theorem State.alarmStop_standing (s : State) (k : AlarmKind) :
    (s.alarmStop k).claims = s.claims ∧
    (∀ k', ((s.alarmStop k).alarms.kinds.get k').lastArrival = (s.alarms.kinds.get k').lastArrival) ∧
    (∀ k' : AlarmKind, k' ≠ k → (s.alarmStop k).alarms.kinds.get k'.idx = s.alarms.kinds.get k'.idx) ∧
    (s.alarmTargets k ≠ [] → s.alarmStop k = s) := by
  unfold State.alarmStop
  split
  · exact ⟨rfl, fun _ => rfl, fun _ _ => rfl, fun _ => rfl⟩
  · next h =>
    have r : ∀ s : State, (s.releaseVoice (.alarm k)).claims = s.claims ∧
        (s.releaseVoice (.alarm k)).alarms = s.alarms := by
      intro s; unfold State.releaseVoice State.leaveOwing; dsimp only; repeat' split
      all_goals exact ⟨rfl, rfl⟩
    have c : ∀ (s : State) w, (s.releaseChannel w).claims = s.claims ∧ (s.releaseChannel w).alarms = s.alarms := by
      intro s w
      unfold State.releaseChannel State.enterEnded State.freeIfDone State.discardTransfer; dsimp only; repeat' split
      all_goals exact ⟨rfl, rfl⟩
    have kinds : ((((s.releaseVoice (.alarm k)).releaseChannel (.program k.slot)).modAlarm k fun a =>
        { a with phase := .unset, count := 0 }).modProgram k.slot fun _ => {}).alarms.kinds =
        s.alarms.kinds.modify k.idx fun a => { a with phase := .unset, count := 0 } := by
      rw [← (r s).2, ← (c (s.releaseVoice (.alarm k)) (.program k.slot)).2]; rfl
    refine ⟨((c _ _).1.trans (r s).1 :), fun k' => ?_, fun k' ne => ?_, fun t => ?_⟩
    · rw [kinds, Tab.get_modify]
      split
      · next e => rw [e]
      · rfl
    · rw [kinds, Tab.get_modify_ne _ fun e => ne (AlarmKind.idx_inj e)]
    · simp [t] at h

/-- A silence of a kind in the areas where it sounds, and a reset in those where it is not QUIET. -/
theorem State.withdrawal_cleared (s : State) (k : AlarmKind) (x : AreaState) (changed : List (Fin 16))
    (cause : AlarmCause) :
    AlarmCleared s (((((s.setAreas k x changed).settleFloors changed).withdraw k changed).alarmStop k).alarmNote k x changed
      cause) k x changed cause.code := by
  have areas := State.withdrawal_areas s k x changed cause
  have freed := State.withdrawal_freed s k x changed cause
  have act := State.act_quiet (c := cause) (k := k) (x := x) (changed := changed) (Quiet.refl s)
    (State.alarmStop_quiet (State.withdraw_quiet (Quiet.refl _) k changed) k)
  have base : ((s.setAreas k x changed).settleFloors changed).claims.stack = s.claims.stack ∧
      ((s.setAreas k x changed).settleFloors changed).alarms.kinds = s.alarms.kinds ∧
      ((s.setAreas k x changed).settleFloors changed).claims.arrivals = s.claims.arrivals ∧
      ((s.setAreas k x changed).settleFloors changed).outlets = s.outlets ∧
      ((s.setAreas k x changed).settleFloors changed).programs = s.programs := by
    rw [State.settleFloors_eq]; exact ⟨rfl, rfl, rfl, rfl, rfl⟩
  dsimp only at areas freed
  generalize hb : (s.setAreas k x changed).settleFloors changed = b at *
  have num := State.withdraw_numbers b k changed
  have stop := State.alarmStop_standing (b.withdraw k changed) k
  have rest := State.alarmNote_rest ((b.withdraw k changed).alarmStop k) k x changed cause
  refine { act with
    unclaimed := areas.2.2.2.2, elsewhere := fun o h => ?_, number := ⟨?_, ?_, fun k' ne => ?_⟩
    freed := fun h => ⟨areas.2.2.1 h, fun f => freed.2 f h⟩, standing := fun h f => ?_ }
  · have := State.withdraw_elsewhere b k changed o (by rw [base.2.2.2.1]; exact h)
    unfold State.stack at *
    rw [rest.2.1, stop.1, this, base.1]
  · rw [rest.2.1, stop.1, num.2, base.2.2.1]
  · rw [rest.2.2.1, stop.2.1, num.1, base.2.1]
  · rw [rest.2.2.1, stop.2.2.1 k' ne, num.1, base.2.1]
  · have targets : (b.withdraw k changed).alarmTargets k ≠ [] := fun z => h (by
      have q := State.alarmNote_quiet (State.alarmStop_quiet (Quiet.refl (b.withdraw k changed)) k) k x changed cause
      rw [← z]; exact State.alarmTargets_congr q.table q.outlets k)
    rw [rest.1, rest.2.2.1, stop.2.2.2 targets, num.1, base.2.1]
    refine ⟨fun z => f ?_, rfl⟩
    have := (State.withdraw_steady b k changed).stands k.slot |>.busy z
    rw [← base.2.2.2.2]; exact this

/-! ### Raise, silence, reset -/

/-- All that a raise does (R141): nothing, where the kind sounds in every area asked for. -/
theorem State.raise_spec (s : State) (k : AlarmKind) (areas : List (Fin 16)) (cause : AlarmCause) :
    let changed := areas.filter fun a => s.areaState k a != .sounding
    (changed = [] → s.raise k areas cause = s) ∧
      (changed ≠ [] → AlarmRaised s (s.raise k areas cause) k changed cause.code) := by
  refine ⟨fun h => ?_, State.raise_raised s k areas cause⟩
  unfold State.raise
  exact if_pos (List.isEmpty_iff.mpr h)

/-- All that a silence does (R142): nothing, where the kind sounds in no area asked for. -/
theorem State.silence_spec (s : State) (k : AlarmKind) (areas : List (Fin 16)) (cause : AlarmCause) :
    let changed := areas.filter fun a => s.areaState k a == .sounding
    (changed = [] → s.silence k areas cause = s) ∧
      (changed ≠ [] → AlarmCleared s (s.silence k areas cause) k .silenced changed cause.code) := by
  unfold State.silence
  refine ⟨fun h => if_pos (List.isEmpty_iff.mpr h), fun h => ?_⟩
  rw [if_neg (mt List.isEmpty_iff.mp h)]
  exact State.withdrawal_cleared s k .silenced _ cause

/-- All that a reset does (R143): nothing, where the kind is QUIET in every area asked for. -/
theorem State.quieten_spec (s : State) (k : AlarmKind) (areas : List (Fin 16)) (cause : AlarmCause) :
    let changed := areas.filter fun a => s.areaState k a != .quiet
    (changed = [] → s.quieten k areas cause = s) ∧
      (changed ≠ [] → AlarmCleared s (s.quieten k areas cause) k .quiet changed cause.code) := by
  unfold State.quieten
  refine ⟨fun h => if_pos (List.isEmpty_iff.mpr h), fun h => ?_⟩
  rw [if_neg (mt List.isEmpty_iff.mp h)]
  exact State.withdrawal_cleared s k .quiet _ cause

end Sys2Proof.Machine
end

> **Your goal**: Each line above needs to be written out again exactly.

> **Your response**:
theorem State.alarmStop_standing (s : State) (k : AlarmKind) :
    (s.alarmStop k).claims = s.claims ∧
    (∀ k', ((s.alarmStop k).alarms.kinds.get k').lastArrival = (s.alarms.kinds.get k').lastArrival) ∧
    (∀ k' : AlarmKind, k' ≠ k → (s.alarmStop k).alarms.kinds.get k'.idx = s.alarms.kinds.get k'.idx) ∧
    (s.alarmTargets k ≠ [] → s.alarmStop k = s) := by
  unfold State.alarmStop
  split
  · exact ⟨rfl, fun _ => rfl, fun _ _ => rfl, fun _ => rfl⟩
  · next h =>
    have r : ∀ s : State, (s.releaseVoice (.alarm k)).claims = s.claims ∧
        (s.releaseVoice (.alarm k)).alarms = s.alarms := by
      intro s; unfold State.releaseVoice State.leaveOwing; dsimp only; repeat' split
      all_goals exact ⟨rfl, rfl⟩
    have c : ∀ (s : State) w, (s.releaseChannel w).claims = s.claims ∧ (s.releaseChannel w).alarms = s.alarms := by
      intro s w
      unfold State.releaseChannel State.enterEnded State.freeIfDone State.discardTransfer; dsimp only; repeat' split
      all_goals exact ⟨rfl, rfl⟩
    have kinds : ((((s.releaseVoice (.alarm k)).releaseChannel (.program k.slot)).modAlarm k fun a =>
        { a with phase := .unset, count := 0 }).modProgram k.slot fun _ => {}).alarms.kinds =
        s.alarms.kinds.modify k.idx fun a => { a with phase := .unset, count := 0 } := by
      rw [← (r s).2, ← (c (s.releaseVoice (.alarm k)) (.program k.slot)).2]; rfl
    refine ⟨((c _ _).1.trans (r s).1 :), fun k' => ?_, fun k' ne => ?_, fun t => ?_⟩
    · rw [kinds, Tab.get_modify]
      split
      · next e => rw [e]
      · rfl
    · rw [kinds, Tab.get_modify_ne _ fun e => ne (AlarmKind.idx_inj e)]
    · simp [t] at h

/-- A silence of a kind in the areas where it sounds, and a reset in those where it is not QUIET. -/
theorem State.withdrawal_cleared (s : State) (k : AlarmKind) (x : AreaState) (changed : List (Fin 16))
    (cause : AlarmCause) :
    AlarmCleared s (((((s.setAreas k x changed).settleFloors changed).withdraw k changed).alarmStop k).alarmNote k x changed
      cause) k x changed cause.code := by
  have areas := State.withdrawal_areas s k x changed cause
  have freed := State.withdrawal_freed s k x changed cause
  have act := State.act_quiet (c := cause) (k := k) (x := x) (changed := changed) (Quiet.refl s)
    (State.alarmStop_quiet (State.withdraw_quiet (Quiet.refl _) k changed) k)
  have base : ((s.setAreas k x changed).settleFloors changed).claims.stack = s.claims.stack ∧
      ((s.setAreas k x changed).settleFloors changed).alarms.kinds = s.alarms.kinds ∧
      ((s.setAreas k x changed).settleFloors changed).claims.arrivals = s.claims.arrivals ∧
      ((s.setAreas k x changed).settleFloors changed).outlets = s.outlets ∧
      ((s.setAreas k x changed).settleFloors changed).programs = s.programs := by
    rw [State.settleFloors_eq]; exact ⟨rfl, rfl, rfl, rfl, rfl⟩
  dsimp only at areas freed
  generalize hb : (s.setAreas k x changed).settleFloors changed = b at *
  have num := State.withdraw_numbers b k changed
  have stop := State.alarmStop_standing (b.withdraw k changed) k
  have rest := State.alarmNote_rest ((b.withdraw k changed).alarmStop k) k x changed cause
  refine { act with
    unclaimed := areas.2.2.2.2, elsewhere := fun o h => ?_, number := ⟨?_, ?_, fun k' ne => ?_⟩
    freed := fun h => ⟨areas.2.2.1 h, fun f => freed.2 f h⟩, standing := fun h f => ?_ }
  · have := State.withdraw_elsewhere b k changed o (by rw [base.2.2.2.1]; exact h)
    unfold State.stack at *
    rw [rest.2.1, stop.1, this, base.1]
  · rw [rest.2.1, stop.1, num.2, base.2.2.1]
  · rw [rest.2.2.1, stop.2.1, num.1, base.2.1]
  · rw [rest.2.2.1, stop.2.2.1 k' ne, num.1, base.2.1]
  · have targets : (b.withdraw k changed).alarmTargets k ≠ [] := fun z => h (by
      have q := State.alarmNote_quiet (State.alarmStop_quiet (Quiet.refl (b.withdraw k changed)) k) k x changed cause
      rw [← z]; exact State.alarmTargets_congr q.table q.outlets k)
    rw [rest.1, rest.2.2.1, stop.2.2.2 targets, num.1, base.2.1]
    refine ⟨fun z => f ?_, rfl⟩
    have := (State.withdraw_steady b k changed).stands k.slot |>.busy z
    rw [← base.2.2.2.2]; exact this

/-! ### Raise, silence, reset -/

/-- All that a raise does (R141): nothing, where the kind sounds in every area asked for. -/
theorem State.raise_spec (s : State) (k : AlarmKind) (areas : List (Fin 16)) (cause : AlarmCause) :
    let changed := areas.filter fun a => s.areaState k a != .sounding
    (changed = [] → s.raise k areas cause = s) ∧
      (changed ≠ [] → AlarmRaised s (s.raise k areas cause) k changed cause.code) := by
  refine ⟨fun h => ?_, State.raise_raised s k areas cause⟩
  unfold State.raise
  exact if_pos (List.isEmpty_iff.mpr h)

/-- All that a silence does (R142): nothing, where the kind sounds in no area asked for. -/
theorem State.silence_spec (s : State) (k : AlarmKind) (areas : List (Fin 16)) (cause : AlarmCause) :
    let changed := areas.filter fun a => s.areaState k a == .sounding
    (changed = [] → s.silence k areas cause = s) ∧
      (changed ≠ [] → AlarmCleared s (s.silence k areas cause) k .silenced changed cause.code) := by
  unfold State.silence
  refine ⟨fun h => if_pos (List.isEmpty_iff.mpr h), fun h => ?_⟩
  rw [if_neg (mt List.isEmpty_iff.mp h)]
  exact State.withdrawal_cleared s k .silenced _ cause

/-- All that a reset does (R143): nothing, where the kind is QUIET in every area asked for. -/
theorem State.quieten_spec (s : State) (k : AlarmKind) (areas : List (Fin 16)) (cause : AlarmCause) :
    let changed := areas.filter fun a => s.areaState k a != .quiet
    (changed = [] → s.quieten k areas cause = s) ∧
      (changed ≠ [] → AlarmCleared s (s.quieten k areas cause) k .quiet changed cause.code) := by
  unfold State.quieten
  refine ⟨fun h => if_pos (List.isEmpty_iff.mpr h), fun h => ?_⟩
  rw [if_neg (mt List.isEmpty_iff.mp h)]
  exact State.withdrawal_cleared s k .quiet _ cause

end Sys2Proof.Machine
end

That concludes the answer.